* _What you will do_:
What is needed is an exact transcription of every record below.
(Record extracts Opens)
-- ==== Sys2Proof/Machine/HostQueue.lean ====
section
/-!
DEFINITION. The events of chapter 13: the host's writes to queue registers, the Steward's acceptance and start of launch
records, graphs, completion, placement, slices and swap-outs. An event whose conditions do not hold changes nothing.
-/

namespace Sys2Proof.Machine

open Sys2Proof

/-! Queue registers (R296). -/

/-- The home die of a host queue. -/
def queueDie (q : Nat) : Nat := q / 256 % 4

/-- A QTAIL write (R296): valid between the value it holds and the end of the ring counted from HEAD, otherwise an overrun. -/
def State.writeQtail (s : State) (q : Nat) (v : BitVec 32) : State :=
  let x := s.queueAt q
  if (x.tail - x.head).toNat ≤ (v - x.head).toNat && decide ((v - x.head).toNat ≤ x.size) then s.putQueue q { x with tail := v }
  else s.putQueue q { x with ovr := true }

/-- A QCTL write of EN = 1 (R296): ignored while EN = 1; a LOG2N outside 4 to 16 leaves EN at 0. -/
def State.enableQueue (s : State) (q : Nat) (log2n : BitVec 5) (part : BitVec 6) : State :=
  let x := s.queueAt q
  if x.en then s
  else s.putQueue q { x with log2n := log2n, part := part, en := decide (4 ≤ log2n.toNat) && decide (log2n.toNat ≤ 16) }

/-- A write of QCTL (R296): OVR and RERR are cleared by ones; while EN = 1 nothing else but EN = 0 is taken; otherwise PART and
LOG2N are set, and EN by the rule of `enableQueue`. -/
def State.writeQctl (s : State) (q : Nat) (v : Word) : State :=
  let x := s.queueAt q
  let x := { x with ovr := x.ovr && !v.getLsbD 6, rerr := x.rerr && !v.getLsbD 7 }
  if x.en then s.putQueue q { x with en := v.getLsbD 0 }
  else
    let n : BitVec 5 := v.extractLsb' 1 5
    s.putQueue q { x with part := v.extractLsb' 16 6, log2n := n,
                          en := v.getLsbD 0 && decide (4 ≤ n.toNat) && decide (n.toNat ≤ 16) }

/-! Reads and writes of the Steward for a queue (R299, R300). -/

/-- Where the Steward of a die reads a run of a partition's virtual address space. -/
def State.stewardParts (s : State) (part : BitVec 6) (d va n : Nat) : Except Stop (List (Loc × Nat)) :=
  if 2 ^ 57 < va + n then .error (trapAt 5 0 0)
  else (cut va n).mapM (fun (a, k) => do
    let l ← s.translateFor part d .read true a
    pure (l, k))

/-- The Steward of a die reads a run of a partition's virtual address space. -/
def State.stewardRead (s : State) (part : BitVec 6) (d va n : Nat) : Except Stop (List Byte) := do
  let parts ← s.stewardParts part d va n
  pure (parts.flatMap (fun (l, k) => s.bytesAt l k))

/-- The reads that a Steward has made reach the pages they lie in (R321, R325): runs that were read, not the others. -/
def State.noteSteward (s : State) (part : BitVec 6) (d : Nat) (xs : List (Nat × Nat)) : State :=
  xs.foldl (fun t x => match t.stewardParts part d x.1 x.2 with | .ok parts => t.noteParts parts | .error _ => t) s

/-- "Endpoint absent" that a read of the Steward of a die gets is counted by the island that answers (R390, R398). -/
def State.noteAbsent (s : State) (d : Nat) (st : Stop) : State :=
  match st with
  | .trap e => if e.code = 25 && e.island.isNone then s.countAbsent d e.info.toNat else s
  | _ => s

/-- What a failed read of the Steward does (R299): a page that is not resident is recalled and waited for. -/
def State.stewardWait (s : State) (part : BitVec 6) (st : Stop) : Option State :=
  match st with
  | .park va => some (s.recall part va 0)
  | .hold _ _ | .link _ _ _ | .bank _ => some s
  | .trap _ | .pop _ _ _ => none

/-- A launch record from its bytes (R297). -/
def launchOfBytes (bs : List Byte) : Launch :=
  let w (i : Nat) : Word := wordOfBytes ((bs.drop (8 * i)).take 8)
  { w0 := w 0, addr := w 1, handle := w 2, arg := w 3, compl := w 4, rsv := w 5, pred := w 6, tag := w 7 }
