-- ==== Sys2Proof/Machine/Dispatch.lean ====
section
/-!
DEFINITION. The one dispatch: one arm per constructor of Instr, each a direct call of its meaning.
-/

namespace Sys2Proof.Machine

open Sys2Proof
(Record extracts Closes)
* _Task result_:
-- ==== Sys2Proof/Machine/HostQueue.lean ====
section
/-!
DEFINITION. The events of chapter 13: the host's writes to queue registers, the Steward's acceptance and start of launch
records, graphs, completion, placement, slices and swap-outs. An event whose conditions do not hold changes nothing.
-/

namespace Sys2Proof.Machine

open Sys2Proof

/-! Queue registers (R296). -/

/-- The home die of a host queue. -/
def queueDie (q : Nat) : Nat := q / 256 % 4

/-- A QTAIL write (R296): valid between the value it holds and the end of the ring counted from HEAD, otherwise an overrun. -/
def State.writeQtail (s : State) (q : Nat) (v : BitVec 32) : State :=
  let x := s.queueAt q
  if (x.tail - x.head).toNat ≤ (v - x.head).toNat && decide ((v - x.head).toNat ≤ x.size) then s.putQueue q { x with tail := v }
  else s.putQueue q { x with ovr := true }

/-- A QCTL write of EN = 1 (R296): ignored while EN = 1; a LOG2N outside 4 to 16 leaves EN at 0. -/
def State.enableQueue (s : State) (q : Nat) (log2n : BitVec 5) (part : BitVec 6) : State :=
  let x := s.queueAt q
  if x.en then s
  else s.putQueue q { x with log2n := log2n, part := part, en := decide (4 ≤ log2n.toNat) && decide (log2n.toNat ≤ 16) }

/-- A write of QCTL (R296): OVR and RERR are cleared by ones; while EN = 1 nothing else but EN = 0 is taken; otherwise PART and
LOG2N are set, and EN by the rule of `enableQueue`. -/
def State.writeQctl (s : State) (q : Nat) (v : Word) : State :=
  let x := s.queueAt q
  let x := { x with ovr := x.ovr && !v.getLsbD 6, rerr := x.rerr && !v.getLsbD 7 }
  if x.en then s.putQueue q { x with en := v.getLsbD 0 }
  else
    let n : BitVec 5 := v.extractLsb' 1 5
    s.putQueue q { x with part := v.extractLsb' 16 6, log2n := n,
                          en := v.getLsbD 0 && decide (4 ≤ n.toNat) && decide (n.toNat ≤ 16) }

/-! Reads and writes of the Steward for a queue (R299, R300). -/

/-- Where the Steward of a die reads a run of a partition's virtual address space. -/
def State.stewardParts (s : State) (part : BitVec 6) (d va n : Nat) : Except Stop (List (Loc × Nat)) :=
  if 2 ^ 57 < va + n then .error (trapAt 5 0 0)
  else (cut va n).mapM (fun (a, k) => do
    let l ← s.translateFor part d .read true a
    pure (l, k))

/-- The Steward of a die reads a run of a partition's virtual address space. -/
def State.stewardRead (s : State) (part : BitVec 6) (d va n : Nat) : Except Stop (List Byte) := do
  let parts ← s.stewardParts part d va n
  pure (parts.flatMap (fun (l, k) => s.bytesAt l k))

/-- The reads that a Steward has made reach the pages they lie in (R321, R325): runs that were read, not the others. -/
def State.noteSteward (s : State) (part : BitVec 6) (d : Nat) (xs : List (Nat × Nat)) : State :=
  xs.foldl (fun t x => match t.stewardParts part d x.1 x.2 with | .ok parts => t.noteParts parts | .error _ => t) s

/-- "Endpoint absent" that a read of the Steward of a die gets is counted by the island that answers (R390, R398). -/
def State.noteAbsent (s : State) (d : Nat) (st : Stop) : State :=
  match st with
  | .trap e => if e.code = 25 && e.island.isNone then s.countAbsent d e.info.toNat else s
  | _ => s

/-- What a failed read of the Steward does (R299): a page that is not resident is recalled and waited for. -/
def State.stewardWait (s : State) (part : BitVec 6) (st : Stop) : Option State :=
  match st with
  | .park va => some (s.recall part va 0)
  | .hold _ _ | .link _ _ _ | .bank _ => some s
  | .trap _ | .pop _ _ _ => none

/-- A launch record from its bytes (R297). -/
def launchOfBytes (bs : List Byte) : Launch :=
  let w (i : Nat) : Word := wordOfBytes ((bs.drop (8 * i)).take 8)
  { w0 := w 0, addr := w 1, handle := w 2, arg := w 3, compl := w 4, rsv := w 5, pred := w 6, tag := w 7 }
-- ==== Sys2Proof/Machine/Dispatch.lean ====
section
/-!
DEFINITION. The one dispatch: one arm per constructor of Instr, each a direct call of its meaning.
-/

namespace Sys2Proof.Machine

open Sys2Proof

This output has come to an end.